Extracted information -
/-- FMUL (R101 to R113, R256). -/
def fmulIssue (i : Iss) (s : State) : Issued :=
  if s.unitFull i.key 0 then .hold
  else if s.fmulCheck i ≠ .ok then .go i.g (s.giveUnit i 0 (s.fmulCheck i) 0 [] [] [])
  else if s.hazard i.key (s.fmulReads i) i.fmulWrites then .hold
  else if i.probe then .go i.g s
  else
    let (est, wts, t) := s.fmulWeights i
    if est ≠ .ok then .go i.g (t.giveUnit i 0 est 0 [] [] [])
    else if t.fmulFaulty i (s.fmulWide i) wts then .go i.g (t.giveUnit i 0 .illegal 0 [] [] [])
    else
      let outs := t.fmulOuts i (s.fmulWide i) wts
      .go i.g ((t.writeOut i i.fmulArgs.d (outs.map (fun o => (o.1, o.2.1, o.2.2.1)))).giveUnit i 0 .ok 0 (s.fmulReads i) i.fmulWrites
        (s.fmulPosts i outs))

/-- FMUL (R105). -/
def rowFmul : Row := ⟨0x30, fun _ => true, fmulFields,
  fmulIssue⟩

/-! ### Backward instructions -/

/-- The backward operations. -/
inductive BwdOp where
  | dgrad | wgrad | matmul
  deriving DecidableEq, Repr

/-- Operand fields of DGRAD and WGRAD, and of MATMUL_BF16 with its TRN (R255). -/
def bwdFields (op : BwdOp) : List (Nat × Nat) :=
  [(47, 5), (42, 5), (37, 5), (25, 12), (21, 4), (20, 1), (18, 2), (12, 6), (11, 1), (6, 5)] ++ (if op = .matmul then [(5, 1)] else [])

/-- TEN_LAYER_GCFG as the open micro-step found it when it opened (R158). -/
def State.gcfg (s : State) (p c l : Nat) : Nat := ((SMap.find (s.stepOf p c).gcfg l).map BitVec.toNat).getD (s.reg .TEN_LAYER_GCFG p l)

/-- What the fields of a backward instruction name (R133, R255). -/
structure BwdArgs where
  dst : BitVec 128
  str : BitVec 128
  sta : BitVec 128
  layer : Nat
  m : Nat
  n64 : Bool
  chain : Nat
  pos : Nat
  widen : Bool
  ord : Nat

/-- The operands of a backward instruction. -/
def Iss.bwdArgs (i : Iss) : BwdArgs :=
  { dst := i.g.getT (i.f 47 5), str := i.g.getT (i.f 42 5), sta := i.g.getT (i.f 37 5), layer := i.f 25 12, m := 2 ^ i.f 21 4,
    n64 := i.f 20 1 = 1, chain := i.f 18 2, pos := i.f 12 6, widen := i.f 11 1 = 1, ord := i.g.getS (i.f 6 5) }

/-- The output's descriptor. -/
def BwdArgs.d (y : BwdArgs) : Desc := Desc.of y.dst
/-- The streaming operand's. -/
def BwdArgs.x (y : BwdArgs) : Desc := Desc.of y.str
/-- The stationary operand's. -/
def BwdArgs.t (y : BwdArgs) : Desc := Desc.of y.sta
/-- Whether a running sum goes on to another instruction. -/
def BwdArgs.chained (y : BwdArgs) : Bool := y.chain = 1 || y.chain = 2
/-- Whether the instruction takes a running sum in. -/
def BwdArgs.takesIn (y : BwdArgs) : Bool := 2 ≤ y.chain

/-- Whether the stationary operand is transposed: always, but by MATMUL_BF16's TRN. -/
def Iss.trn (i : Iss) (op : BwdOp) : Bool := op ≠ .matmul || i.f 5 1 = 1

/-- Whether a backward instruction runs wide (R124, R152). -/
def State.bwdWide (s : State) (i : Iss) (op : BwdOp) : Bool := i.bwdArgs.widen && op ≠ .matmul && s.runsWide i i.bwdArgs.layer

/-- The format in which the stationary operand is read. -/
def State.bwdFmt (s : State) (i : Iss) (op : BwdOp) : Nat := if s.bwdWide i op then 2 else i.bwdArgs.t.fmt

/-- The first check of a backward instruction that fails, but for the window (R133, R153, R255, R256). -/
def State.bwdCheck (s : State) (i : Iss) (op : BwdOp) : Status :=
  let y := i.bwdArgs
  let cfg := s.gcfg i.part i.ctx y.layer
  let share := if op = .dgrad then TEN_LAYER_GCFG.DSHARE.of cfg else TEN_LAYER_GCFG.WSHARE.of cfg
  firstBad [need (descsCheck [y.dst, y.str, y.sta] ≠ .level) .level, descsCheck [y.dst, y.str, y.sta],
    need (i.f 21 4 ≤ 8 && chainOk y.chain y.pos) .illegal,
    need (s.role i.part i.ctx ≠ 1) .illegal,
    need (y.x.fmt = 8 && y.x.rows = y.m && (op = .wgrad || y.t.rows = 128) && y.x.tiles = y.t.tiles && y.x.rot = y.t.rot) .illegal,
    need (y.t.fmt = 8 || isMX y.t.fmt || (op ≠ .matmul && y.t.fmt = 0) || (op = .dgrad && y.t.fmt = 1)) .illegal,
    need (y.d.fmt = (if y.chained then fA24 else fFP32) && y.d.rows = y.m && y.d.tiles = 1) .illegal,
    need (y.chain = 0 || y.ord < 2 ^ 45) .illegal,
    need (op = .matmul || y.chain = 0 || (share ≠ 0 && (!y.chained || y.t.tiles = share))) .illegal,
    need (s.fld TEN_LAYER_CFG.SENSITIVE i.part y.layer = 0 || (!s.locked i.part i.ctx && y.t.fmt = 8)) .illegal,
    need (s.layerOk i y.layer) .protection, need (!y.chained || (s.keySet (s.jobOf i.part i.ctx)).isSome) .protection]

/-- Whether a WGRAD is skipped: its layer is frozen (R154). -/
def State.bwdSkips (s : State) (i : Iss) (op : BwdOp) : Bool :=
  op = .wgrad && s.fld TEN_LAYER_GSTATE.FROZEN_ACTIVE i.part i.bwdArgs.layer = 1

/-- What a backward instruction writes. -/
def Iss.bwdWrites (i : Iss) : List (Nat × Nat) := i.bwdArgs.d.outRanges i.bwdArgs.n64 i.bwdArgs.t.half

/-- What it reads of the window: a wide DGRAD's weights are in the reserve. WGRAD streams the columns of its tiles. -/
def State.bwdReads (s : State) (i : Iss) (op : BwdOp) : List (Nat × Nat) :=
  let y := i.bwdArgs
  (if op = .wgrad then (List.range (if y.m ≤ 128 then 1 else 2)).flatMap (fun b =>
      (List.range y.x.tiles).map (fun k => (y.x.tileAt 8 b k, 127 * 256 + 2 * min 128 (y.m - 128 * b))))
    else y.x.rowRanges 8 y.m none)
  ++ (if s.bwdWide i op && op = .dgrad then []
      else y.t.rowRanges (s.bwdFmt i op) 128 (if y.n64 && !i.trn op then some y.t.half else none))
  ++ (if y.takesIn then i.bwdWrites else [])

/-- The stationary tiles, and the state after they are read. -/
def State.bwdTiles (s : State) (i : Iss) (op : BwdOp) : Status × List (Nat × Nat × Tile) × State :=
  if s.bwdWide i op && op = .dgrad then s.wideOperand i i.bwdArgs.layer i.bwdArgs.t
  else (.ok, s.operand i { i.bwdArgs.t with rows := 128 } (s.bwdFmt i op), s)

/-- Whether a K group of the stationary tiles is faulty (R54). -/
def bwdFaulty (ft : Nat) (stat : List (Nat × Nat × Tile)) : Bool := isK ft && stat.any (fun y => !y.2.2.ok ft 128)

/-- The outputs of a backward instruction (R143 to R146): row, column, word, whether it is not finite, and whether its sum left the A24
range. -/
def State.bwdOuts (s : State) (i : Iss) (op : BwdOp) (ft : Nat) (stat : List (Nat × Nat × Tile)) : List (Nat × Nat × Nat × Bool × Bool) :=
  let y := i.bwdArgs
  let strm := s.operand i y.x 8
  let seed := s.seed (s.jobOf i.part i.ctx)
  let base := (s.stepOf i.part i.ctx).microPos
  let elem := fun r k n => if op = .wgrad then (tileOf strm (r / 128) k).code 8 n (r % 128) else (tileOf strm (r / 128) k).code 8 (r % 128) n
  (List.range y.m).flatMap (fun r => (outCols y.n64 y.t.half).map (fun j =>
    let ps := (List.range y.t.tiles).map (fun k => (List.range 128).foldl (fun q n =>
      q.append (if i.trn op then statTerm ft (tileOf stat 0 k) (elem r k n) n j else statTerm ft (tileOf stat 0 k) (elem r k n) j n)) {})
    let v := outputOf 24 (if y.takesIn then some (s.runningSum i y.d r j) else none) ps
    let idx := y.layer * 2 ^ 52 + b2n (op ≠ .dgrad) * 2 ^ 51 + y.pos * 2 ^ 45 + (bits y.ord 20 25 + r) % 2 ^ 25 * 2 ^ 20
      + (bits y.ord 0 20 + j) % 2 ^ 20
    (r, j, outWord y.chained (draw seed 2 base idx % 65536) v)))

/-- The elements of MX stationary tiles that left the BF16 range (R62). -/
def mxRange (ft : Nat) (stat : List (Nat × Nat × Tile)) : Nat :=
  if isMX ft then (stat.map (fun y => ((List.range 128).map (fun r =>
    ((List.range 128).filter (fun k => (mxBf16 ft y.2.2 r k).2)).length)).sum)).sum else 0

/-- What a backward instruction counts when it completes (R124, R155). -/
def State.bwdPosts (s : State) (i : Iss) (op : BwdOp) (range : Nat) (outs : List (Nat × Nat × Nat × Bool × Bool)) : List Post :=
  let y := i.bwdArgs
  let source := TEN_LAYER_GCFG.SOURCE.of (s.gcfg i.part i.ctx y.layer)
  let (n, above, sum) := watchOf (outs.map (fun o => o.2.2.1))
  [Post.count .TEN_BWD_NONFINITE i.part 0 (countOuts outs).1, .count .TEN_A24_OVF i.part 0 (countOuts outs).2,
    .count .TEN_MX_RANGE i.part 0 range]
    ++ (if ((op = .dgrad && source = 0) || (op = .wgrad && source = 1)) && !y.chained
        then [.watch true i.part y.layer n above (countOuts outs).1 sum] else [])
    ++ (if !y.widen && s.runsWide i y.layer then [.count .TEN_FWD_WIDE_BYPASS i.part 0 1] else [])

/-- A backward instruction (R133 to R154, R256). -/
def bwdIssue (op : BwdOp) (i : Iss) (s : State) : Issued :=
  if s.unitFull i.key 1 then .hold
  else if s.bwdCheck i op ≠ .ok then .go i.g (s.giveUnit i 1 (s.bwdCheck i op) 0 [] [] [])
  else if s.bwdSkips i op then .go i.g (s.giveUnit i 1 .ok 0 [] [] [.count .TEN_BWD_WGRAD_SKIPPED i.part 0 1])
  else if !s.inWindow i (s.bwdReads i op ++ i.bwdWrites) then .go i.g (s.giveUnit i 1 .protection 0 [] [] [])
  else if s.hazard i.key (s.bwdReads i op) i.bwdWrites then .hold
  else if i.probe then .go i.g s
  else
    let (est, stat, t) := s.bwdTiles i op
    if est ≠ .ok then .go i.g (t.giveUnit i 1 est 0 [] [] [])
    else if bwdFaulty (s.bwdFmt i op) stat then .go i.g (t.giveUnit i 1 .illegal 0 [] [] [.count .TEN_BWD_RT_ILLEGAL i.part 0 1])
    else
      let outs := t.bwdOuts i op (s.bwdFmt i op) stat
      .go i.g ((t.writeOut i i.bwdArgs.d (outs.map (fun o => (o.1, o.2.1, o.2.2.1)))).giveUnit i 1 .ok 0 (s.bwdReads i op) i.bwdWrites
        (s.bwdPosts i op (mxRange (s.bwdFmt i op) stat) outs))

/-- DGRAD (R133). -/
def rowDgrad : Row := ⟨0x40, fun _ => true, (bwdFields .dgrad),
  bwdIssue .dgrad⟩

/-- WGRAD (R133, R154). -/
def rowWgrad : Row := ⟨0x41, fun _ => true, (bwdFields .wgrad),
  bwdIssue .wgrad⟩

/-- MATMUL_BF16 (R133). -/
def rowMatmulBf16 : Row := ⟨0x42, fun _ => true, (bwdFields .matmul),
  bwdIssue .matmul⟩

end Sys2Proof.Machine
end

Task details - Each line above where the word "true" occurs should be returned in full.

Expected answer -
def rowFmul : Row := ⟨0x30, fun _ => true, fmulFields,
        then [.watch true i.part y.layer n above (countOuts outs).1 sum] else [])
def rowDgrad : Row := ⟨0x40, fun _ => true, (bwdFields .dgrad),
def rowWgrad : Row := ⟨0x41, fun _ => true, (bwdFields .wgrad),
def rowMatmulBf16 : Row := ⟨0x42, fun _ => true, (bwdFields .matmul),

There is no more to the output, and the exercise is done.